Erledigte Ziele, entdeckte Schätze und Nebenaufgaben – die übrigens alle in Indys Journal festgehalten und jederzeit nachschaubar sind – belohnen mich mit sogenannten Adventure Points. Die lassen sich im Menü für verbesserte Skills eintauschen, welche allerdings wiederum in Form von Büchern entdeckt werden müssen.
Ich schalte beim Anspielen etwa eine Fähigkeit frei, mit der Indy nach einem K.O. nicht am letzten Checkpoint starten muss, sondern zu seinem Hut kriechen kann, um quasi eine "zweite Chance" zu bekommen.
Außerdem gibt es etwa Verbesserungen und Upgrades für Indys Ausdauer- oder Energieanzeige. Ob das Suchen und Finden dieser Skills aber auch dauerhaft motiviert, muss sich erst noch zeigen.
Artefaktjagd bei den Pyramiden
Das Highlight meiner Anspiel-Session ist das dritte spielbare Areal an den majestätischen Pyramiden in Gizeh. Hier führen die Nazis Ausgrabungen durch, die angeblich mit dem namensgebenden Großen Kreis zusammenhängen sollen.
Indy und seine Begleiterin – die italienische Journalistin Gina – müssen hier zunächst einen Kontakt treffen und für diesen dann insgesamt sechs antike Artefakte finden – soweit jedenfalls die Hauptaufgabe. Das Gizeh-Gebiet ist allerdings ein großes, offenes Areal, in dem sich zahlreiche weitere Nebenaufgaben und Mysterien verstecken.

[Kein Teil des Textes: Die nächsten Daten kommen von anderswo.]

/-- A tightened value in force, with TIGHTENED and one entry for each bit that changed and is not already logged as
marginal. -/
def tighten (s : State) (a : Nat) (new marg : Word) : State :=
  let old := s.fus
  let diff := (secForce old a ^^^ new) &&& ~~~ marg
  let s := onFus s fun f => secPut { f with tightened := true } a new
  let s := (bitsOf 32 diff.toNat).foldl (fun s b => logSec s a b (new.getLsbD b)) s
  tightenEffect s old a

/-- A SEC word resolved by a pass (R144). -/
def secPass (s : State) (a : Nat) : State :=
  let v := secVote s a
  let s := secFlags s a v
  if isDigest a then
    let n := (cusAt a).1
    if v.2.1 ≠ 0 && !s.fus.cusMarg.getLsbD n then
      slotCheck s (onFus s fun f => margSlot { f with tightened := true } a v.2.1) n
    else s
  else
    let new := tighter (secSecure a) (secForce s.fus a) v.1
    if new = secForce s.fus a then s else tighten s a new v.2.1

/-- The KEY value in force at copy A address a. -/
def keyForce (f : Fus) (a : Nat) : Word :=
  let g := fun (b : Bytes) (k : Nat) => wordOf (leAt b (4 * k) 4)
  if a < 40 then g f.dur (a - 16) else if a < 64 then g f.vimg (a - 40) else if a < 88 then g f.vtok (a - 64)
  else if a < 112 then g f.cfgk (a - 88) else g f.serial (a - 328)

/-- A KEY word resolved by a pass (R141): a different value only sets KEY_DRIFT. -/
def keyPass (s : State) (a : Nat) : State :=
  let v := keyVote s a
  let s := onFus s fun f => { f with vote := f.vote || v.2 }
  if v.1 = keyForce s.fus a then s
  else logS (onFus s fun f => { f with keyDrift := true }) .fus 3 (leBytes 8 a)

/-! ### Passes (R143) -/

/-- A pass is triggered: started at the next tick edge, or queued behind the running one (R143). -/
def fuseTrigger (s : State) : State := if s.glb.run then onFus s fun f => { f with rereadQ := true } else s

/-- REREAD_INTERVAL (R143): 2^20 ticks since the last pass started. -/
def execRereadInterval (s : State) : Host.Outcome State Fault Refusal :=
  if mainUp s && 2 ^ 20 ≤ s.fus.sincePass then .next (fuseTrigger s) else .next s

/-- FUS_REREAD_NOW (R143). -/
def execFusRereadNow (s : State) : Host.Outcome State Fault Refusal :=
  if mainUp s then .next (fuseTrigger s) else .next s

/-- The tick edge after a trigger (R143): the queued pass may start. -/
def rereadEdge (s : State) : State := onFus s fun f => { f with rereadDue := f.rereadQ && !f.rereadRun }

/-- FUSE_REREAD_PASS (R143, R146): a triggered pass starts at the tick edge, or when the programming operation that it
waits for ends. -/
def execFuseRereadPass (s : State) : Host.Outcome State Fault Refusal :=
  if mainUp s && s.glb.run && s.fus.rereadDue && !s.fus.rereadRun && s.fus.pgm.isNone then
    .next (onFus s fun f => { f with rereadRun := true, rereadQ := false, rereadDue := false, rereadNext := 0, sincePass := 0 })
  else .next s

/-- The word after a re-read; after word 511 the pass ends (R143). -/
def passNext (s : State) : State :=
  if s.fus.rereadNext = 511 then
    onFus s fun f => { f with rereadRun := false, rereadNext := 0, passes := satInc 255 f.passes }
  else onFus s fun f => { f with rereadNext := f.rereadNext + 1 }

/-- FUSE_WORD_REREAD (R144): the next word of the pass is read; a SEC or KEY word resolves when its last copy has been
read; a changed CFG word is flagged. DESIGN CHOICE (log 103): a programming operation that starts does not hold up a
pass that runs. -/
def execFuseWordReread (nom low high : Word) (s : State) : Host.Outcome State Fault Refusal :=
  if !mainUp s || !s.fus.rereadRun then .next s
  else
    let w := s.fus.rereadNext
    let c : FuseWord := ⟨nom, low, high⟩
    let old := fuseCell s w
    let s := passNext (onFus s fun f => { f with cells := tput {} f.cells w c })
    let (k, a, _) := fuseAt w
    if k = .cfg then .next (if old = c then s else cfgFlag s w)
    else if !lastCopy w then .next s
    else if k = .sec then .next (secPass s a)
    else .next (keyPass s a)

/-- The temperature of a tick and the band it leaves (R143): rising across an edge at edge + 1, falling at edge − 1. -/
def tempStep (s : State) (t : Int) : State :=
  let b := s.fus.band
  let nb := if 10 * (b + 1) + 1 ≤ t then (t - 1) / 10 else if t ≤ 10 * b - 1 then t / 10 else b
  let s := onFus s fun f => { f with temp := t, band := nb }
  if nb = b then s else fuseTrigger s

/-! ### Programming (R145, R146) -/

/-- Bits of the LC groups. -/
def lcGroup (g : Nat) : Word := BitVec.ofNat 32 (0xFF * 2 ^ (8 * g))

/-- b names only bits of m. -/
def within (b m : Word) : Bool := b &&& ~~~ m = 0

/-- R145: the word whose copy A is at a may be programmed with these bits under this authority. The digests of a
custodian slot, its ENROLLED and its REVOKED bits fall under the same rows. -/
def pgmAllowed (s : State) (a : Nat) (b : Word) (au : PgmAuth) : Bool :=
  let lc := s.fus.lc
  let early := lc = .blank || lc = .provisioned
  let latch := fun (op : Nat) => latchHolds s op && au = .latch (BitVec.ofNat 8 op)
  let comm := lc = .provisioned && (latch 0x0D || latch 0x0B)
  if lc = .retired || !within b (if (fuseAt a).1 = .sec then secMask a else 0xFFFFFFFF) then false
  else if a = 0 then
    (lc = .blank && au = .provisioning && within b (lcGroup 0))
      || (comm && within b (lcGroup 1))
      || (lc = .commissioned && latch 0x0C && within b (lcGroup 2))
  else if a = 3 then (early && au = .none) || (lc = .commissioned && latch 0x09)
  else if a = 6 then (early && au = .factory) || (lc = .commissioned && latch 0x09)
  else if a < 15 then (lc = .provisioned || lc = .commissioned) && au = .rollback
  else if a < 88 then 16 ≤ a && lc = .blank && au = .provisioning
  else if a < 112 then comm
  else if a < 328 then
    let enrol := comm || (lc = .commissioned && (latch 0x0B || latch 0x07))
    if isDigest a then enrol
    else (within b 0xFF && enrol) || (within b 0xFF00 && lc = .commissioned && latch 0x08)
  else if a < 334 then lc = .blank && au = .factory
  else if a < 384 then false
  else if a < 448 then early && au = .none
  else lc = .blank && au = .factory

/-- Where the latch is the authority, the words, bits, fields and values that its record names (R250), under the checks
that its ceremony makes before its first step (R242, R254). -/
def pgmRecord (s : State) (a : Nat) (b : Word) (au : PgmAuth) : Bool :=
  let l := s.cus.latch
  let p := slice l.record 0x30 32
  let arg := slice l.record 0x50 32
  let (n, j) := cusAt a
  match au with
  | .latch op =>
    if op = 0x09 then !l.used && leAt p 0 2 = a && wordOf (leAt p 4 4) = b
    else if op = 0x07 then
      n = byteAt p 0 && 112 ≤ a && (l.used || !enrolClash s n arg)
        && (if isDigest a then within b (wordOf (leAt arg (4 * (j - 1)) 4)) else within b 0xFF)
    else if op = 0x08 then !l.used && n = byteAt p 0 && 112 ≤ a && within b 0xFF00 && !revokeShort s n
    else if op = 0x0B || op = 0x0D then l.form && candArg s = arg && (l.used || candOk s) &&
      (if a = 0 then true
       else if a < 112 then within b (wordOf (leAt s.cus.candCfgk (4 * (a - 88)) 4))
       else s.cus.candMask.getLsbD n && (!isDigest a || within b (wordOf (leAt (candDigest s n) (4 * (j - 1)) 4))))
    else !l.used
  | _ => true

/-- The last word of a ceremony that programs by register, after which its latch clears (R251): the only word of OP 0x08,
0x09 and 0x0C, the control word of OP 0x07; of a commissioning form the LC word, or in COMMISSIONED the control word of
the last candidate (log 80). -/
def pgmLast (s : State) (a : Nat) : Bool :=
  let op := s.cus.latch.op
  if op = 0x07 then !isDigest a
  else if op = 0x0B || op = 0x0D then
    a = 0 || (s.fus.lc = .commissioned && (candSlots s).getLast? = some (cusAt a).1 && 112 ≤ a && !isDigest a)
  else true

/-- The copies to program, A first (R146). -/
def pgmCopies (a : Nat) : List Nat := match fuseAt a with
  | (.sec, a, d) => [a, a + d, a + 2 * d]
  | (.key, a, d) => [a, a + d, a + 2 * d]
  | _ => [a]

/-- VPP_FUSE is in range (R68). -/
def vppOk (s : State) : Bool := s.mode.vpp = .inRange

/-- What a ceremony that blows fuses checks before its first step (10 R253): VPP_FUSE and random output. -/
def ceremonyReady (s : State) : Bool := s.cus.latch.used || (vppOk s && rngReady s.rng)

/-- FUSE_PGM_GO (R145, R146): the key is 0x3C; a refused request blows nothing. Under the latch, the first operation
consumes it (10 R251). Whether VPP_FUSE suffices shows in the readback of each pulse. -/
def execFusePgmGo (v : Word) (auth : PgmAuth) (s : State) : Host.Outcome State Fault Refusal :=
  let a := s.fus.pgmAddr
  if !mainUp s || fld v 24 8 ≠ 0x3C || !bit v 0 || s.fus.pgm.isSome then .next s
  else if (fuseAt a).2.1 = a && pgmAllowed s a s.fus.pgmData auth && pgmRecord s a s.fus.pgmData auth then
    let start := fun (latched : Bool) (s : State) =>
      onFus s fun f => { f with pgm := some { words := pgmCopies a, bits := f.pgmData, latched := latched } }
    match auth with
    | .latch _ =>
      if ceremonyReady s then .next (start true (if s.cus.latch.used then s else latchUse s)) else .next s
    | _ => .next (start false s)
  else .next s

/-- The custodian words of a slot take effect when the last one is programmed (10 R255): the value in force is the
fresh one. -/
def cusEffect (s : State) (a : Nat) : State :=
  if 112 ≤ a && a < 328 then slotCheck s (onFus s fun f => secPut f a (secVote s a).1) (cusAt a).1 else s

/-- The operation ends (R146); under the latch, a failure or its ceremony's last word clears the latch (10 R251). -/
def pgmEnd (s : State) (o : PgmOp) (a : Nat) (fail : Bool) : State :=
  let s := if o.latched && (fail || pgmLast s a) then latchClear s else s
  onFus s fun f => { f with pgm := none, pgmFail := f.pgmFail || fail }

/-- A recognised NRST takes effect (04 R97, R98, R109): the main domain is held in reset and the hold counted from 0;
an NRST that rose while a programming pulse held it back is released at once. -/
def nrstTake (s : State) : State :=
  let low := s.mode.nrstLow
  let t := coreCleared (spi0Cut s 2) false
  let t := t.setTmp { t.tmp with nrst := 0, nfrac := 0, nrstRun := true }
  let m := modeReset s.mode false 1 (modeCode s.mode.mode) s.glb.tick
  let t := t.setMode { m with inReset := true }
  if low then t else nrstFree t

/-- FUSE_PULSE_END (R146): the word is read back; a bit not stable at 1 gets another pulse, up to four in all; then the
next copy starts, or PGM_FAIL stops the operation. A recognised NRST and a Snuff stop it at the end of the pulse
(04 R109, 17 R422). -/
def execFusePulseEnd (nom low high : Word) (s : State) : Host.Outcome State Fault Refusal :=
  match s.fus.pgm with
  | none => .next s
  | some o => match o.words with
    | [] => .next (pgmEnd s o 0 false)
    | w :: t =>
      let c : FuseWord := ⟨nom, low, high⟩
      let s := onFus s fun f => { f with cells := tput {} f.cells w c }
      let good := within o.bits (stable1 c)
      let a := (fuseAt w).2.1
      if s.fus.nrstStop then .next (nrstTake (pgmEnd s o a false))
      else if s.snf.flag && s.tmp.trig.isSome then .next (pgmEnd s o a false)
      else if good then
        (match t with
         | [] => .next (cusEffect (pgmEnd s o a false) a)
         | _ => .next (onFus s fun f => { f with pgm := some { o with words := t, pulses := 0 } }))
      else if o.pulses < 3 then .next (onFus s fun f => { f with pgm := some { o with pulses := o.pulses + 1 } })
      else .next (pgmEnd s o a true)

/-! ### Words blown by a ceremony or command, copy by copy (R146) -/

/-- Copy word w with bits blown: stable at 1 at three references. -/
def blowCell (s : State) (w : Nat) (b : Word) : State :=
  let c := fuseCell s w
  onFus s fun f => { f with cells := tput {} f.cells w ⟨c.nom ||| b, c.low ||| b, c.high ||| b⟩ }

/-- Copy word w after pulses that did not land: each bit reads at each reference what it read before or 1, by a free
value (log 9). -/
def pulseCell (s : State) (w : Nat) (b : Word) : State :=
  let (f, s) := freeBytes s 12
  let c := fuseCell s w
  let up := fun (k : Nat) => wordOf (leAt f (4 * k) 4) &&& b
  onFus s fun u => { u with cells := tput {} u.cells w ⟨c.nom ||| up 0, c.low ||| up 1, c.high ||| up 2⟩ }

/-- The copies of a list of words with their bits, in the order of R146; a word with no bit to blow takes no pulse. -/
def blowCopies (l : List (Nat × Word)) : List (Nat × Word) :=
  l.flatMap fun p => if p.2 = 0 then [] else (pgmCopies p.1).map (·, p.2)

/-- A copy blown; a word whose last copy it is takes effect where one does. -/
def blowCopy (s : State) (w : Nat) (b : Word) : State :=
  let s := blowCell s w b
  if lastCopy w then cusEffect s (fuseAt w).2.1 else s

/-- Copies blown in their order until the k-th, counted from 1, meets a programming failure (R146): it stops the
operation with PGM_FAIL, and what is not started is not programmed. With k = 0 none fails. The count left, or none after
a failure. -/
def blowRun : State → Nat → List (Nat × Word) → State × Option Nat
  | s, k, [] => (s, some k)
  | s, k, (w, b) :: t =>
    if k = 1 then (onFus (pulseCell s w b) fun f => { f with pgmFail := true }, none)
    else blowRun (blowCopy s w b) (k - 1) t

/-- Bytes as words to blow from copy A at a on. -/
def bytesWords (a : Nat) (b : Bytes) : List (Nat × Word) :=
  (List.range (b.length / 4)).map fun j => (a + j, wordOf (leAt b (4 * j) 4))

end Sys2Proof.Machine
end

Als ich beispielsweise in einen von Nazis kontrollierten Sperrbezirk schleiche, entdecke ich Hinweise auf eine alte Gruft in der Nähe, in der es schauerliche Geräusche geben soll. Gehe ich denen auf den Grund oder suche ich erst nach einer Uniform, die ich für den Eintritt in einen Hinterzimmer-Boxclub benötige?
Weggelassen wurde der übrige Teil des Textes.